[Solved] Can't parse Yellowpage Australia the right way

  • Hi, hope you are doing well. Recently I tried to make a parser for Yellowpage Australia but the thing is that when I run my code it produces Name, Address and Phone number correctly but gets positioned in the wrong place, I meant they are not parallely embedded across the column as they are from three different class elements whereas the xmlhttp method accepts one class as the parent. I could find out that the main class should be used here is "listing listing-search listing-data". However I can't write code for Name, Address and Phone using this single class because you know It requires strong knowledge about HTML element. However, while going through your "hackernews" parser I noticed that you used "sibling" or "child" elements which might be applicable in this case. So, if you stretch a helping hand to accomplish my code the right way, I would really be grateful to you. Thanks in advance.. Here is the code I've written:

    Sub YPAusData()
    Const URL = "https://www.yellowpages.com.au/search/listings?clue=coffee+shops&locationClue=all+states&lat=&lon=&selectedViewMode=list"

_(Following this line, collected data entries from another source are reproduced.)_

/-! ### A Keeper's write of one register -/

theorem State.PortOnly.raw {s t : State} (h : s.PortOnly t) (id : RegId) (i j : Nat) : t.raw id i j = s.raw id i j := by
  rw [State.raw, h.regs, State.raw]

theorem State.PortOnly.sameFuses {s t : State} (h : s.PortOnly t) : s.sameFuses t = t := by
  rw [State.sameFuses, ← h.fuses]

theorem State.PortOnly.logRefusal {s t : State} (h : s.PortOnly t) (id : RegId) (old new : W64) :
    t.logRefusal id old new = s.logRefusal id old new := by
  rw [h]
  rfl

/-- A register that the index names, at an address of its own. -/
structure Located (id : RegId) (i j : Nat) : Prop where
  found : locate (regAddr id i j) = some (id, i, j)
  aligned : regAddr id i j % 8 = 0
  bounded : regAddr id i j < 2 ^ 64

theorem located_logCtl : Located .DSP_LOG_CTL 0 0 := ⟨by decide, by decide, by decide⟩

theorem located_engStatus (c : Fin 12) (e : Fin 2) : Located .CMP_ENG_STATUS c e := by
  have hall : ∀ (c : Fin 12) (e : Fin 2), locate (regAddr .CMP_ENG_STATUS c e) = some (RegId.CMP_ENG_STATUS, c.val, e.val) ∧
      regAddr .CMP_ENG_STATUS c e % 8 = 0 ∧ regAddr .CMP_ENG_STATUS c e < 2 ^ 64 := by decide
  obtain ⟨hfound, haligned, hbounded⟩ := hall c e
  exact ⟨hfound, haligned, hbounded⟩

theorem State.writeOne_accepted {id : RegId} {i j : Nat} (hloc : Located id i j) (s : State) {w : W64}
    (hw : (regDef id).writeRefusal id true w = none) :
    s.writeOne true (regAddr id i j) w = s.writeAccepted true id i j w := by
  simp [State.writeOne, hloc.aligned, hloc.found, hw]

/-- A Keeper's write of a register, accepted and past the checks of R442, is answered with the code it comes to. -/
theorem accepted_writeNamed {s v : State} {h : Hdr} {z : Session} (ha : Accepted s h z) (hkeeper : z.role = .keeper)
    {id : RegId} {i j : Nat} {w : W64} {c : Code} {body : List Byte} (hloc : Located id i j)
    (hw : (regDef id).writeRefusal id true w = none)
    (hwrite : (s.taken h 24 z).writeAccepted true id i j w = ⟨c, v, none⟩)
    (hbody : natLe 4 (b2n (c == C.OK)) ++ zeros 4 = body) :
    (s.odrenIn h.relayed 24 true).writeNamed h id i j w = v.respond h.session tyWriteReg h.seq c body := by
  have hp : (s.odrenIn h.relayed 24 true).PortOnly (s.taken h 24 z) :=
    (State.hear_portOnly _ h z).trans (State.putSession_portOnly _ _)
  obtain ⟨-, -, hrole, -⟩ := accepted_holder ha 24
  have ⟨_, _, _, _, _, hshape⟩ := ha
  have haddr : (BitVec.ofNat 64 (regAddr id i j)).toNat = regAddr id i j := Nat.mod_eq_of_lt hloc.bounded
  have hrole' : ((s.holder h 24 z).role == .keeper) = true := by rw [hrole, hkeeper]; rfl
  rw [State.writeNamed, State.writeCommand_one (accepted_receive ha 24 tyWriteReg) hshape]
  simp only [hp.sameFuses, haddr, hrole', State.writeOne_accepted hloc _ hw, hwrite, State.writeAnswer, hbody]
  exact (State.respond_portOnly ..).sameFuses

/-- Where the write touched registers alone, the stores and the runs are the same, and the response is sent last. -/
theorem accepted_registerWritten {s v : State} {h : Hdr} {z : Session} (ha : Accepted s h z)
    (hv : (s.taken h 24 z).RegsOnly v) (c : Code) (body : List Byte) :
    let u := s.holdData (v.respond h.session tyWriteReg h.seq c body)
    u.regs = v.regs ∧ Responds (s.taken h 24 z) u h tyWriteReg c body ∧ StoresKept s u ∧ RunsKept s u := by
  have hp := s.taken_portOnly h 24 z
  have hsession : v.session? h.session = some (s.holder h 24 z) := by
    rw [hv]
    exact accepted_taken_session? ha 24
  obtain ⟨hruns, hwork, hdisp, hdescs, hpat⟩ : RunsKept s v := by
    obtain ⟨-, -, hkept⟩ := hp.kept
    rw [hv]
    exact hkept
  have hresponds : Responds (s.taken h 24 z) (s.holdData (v.respond h.session tyWriteReg h.seq c body)) h tyWriteReg c body :=
    ⟨_, _, (State.respond_outbox hsession ..).trans (by rw [hv])⟩
  exact ⟨State.respond_regs .., hresponds, ⟨rfl, rfl, rfl, rfl, rfl⟩, (State.respond_runs ..).trans hruns,
    (State.respond_work ..).trans hwork, (State.respond_disp ..).trans hdisp, (State.respond_runDescs ..).trans hdescs,
    (State.respond_pat ..).trans hpat⟩

/-! ### What the write comes to -/

theorem State.routeRefused_plain (s : State) {id : RegId} (i : Nat) (new : W64) (h0 : id ≠ .TTH_ROUTE0)
    (h1 : id ≠ .TTH_ROUTE1) : s.routeRefused id i new = false := by
  unfold State.routeRefused
  split
  · exact absurd rfl h0
  · exact absurd rfl h1
  · rfl

section
variable {s : State} {id : RegId} {i j : Nat} {w old new : W64}
  (hacts : (regDef id).fields.any (fun f => f.view true == .rw || f.view true == .wo || f.view true == .w1c) = true)
  (hpage : s.pageGone id i = false) (hbivouac : s.power.state ≠ .bivouac)
  (hplain : id ≠ .TTH_ROUTE0 ∧ id ≠ .TTH_ROUTE1 ∧ id ≠ .PWS_REQUEST)
  (hold : s.raw id i j = old) (hnew : (regDef id).written true old w = new)
include hacts hpage hbivouac hplain hold hnew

    Const weblink = "https://www.yellowpages.com.au"
    Dim http As New MSXML2.XMLHTTP60, html As New HTMLDocument
    Dim topics As Object, topic As Object, posts As Object, post As Object
    Dim x As Long, i As Long
    x = 2
    http.Open "GET", URL, False
    html.body.innerHTML = http.responseText
    Set topics = html.getElementsByClassName("listing-name")
    Set topic = html.getElementsByClassName("click-to-call contact contact-preferred contact-phone ")
    Set posts = html.getElementsByClassName("listing-address mappable-address mappable-address-with-poi")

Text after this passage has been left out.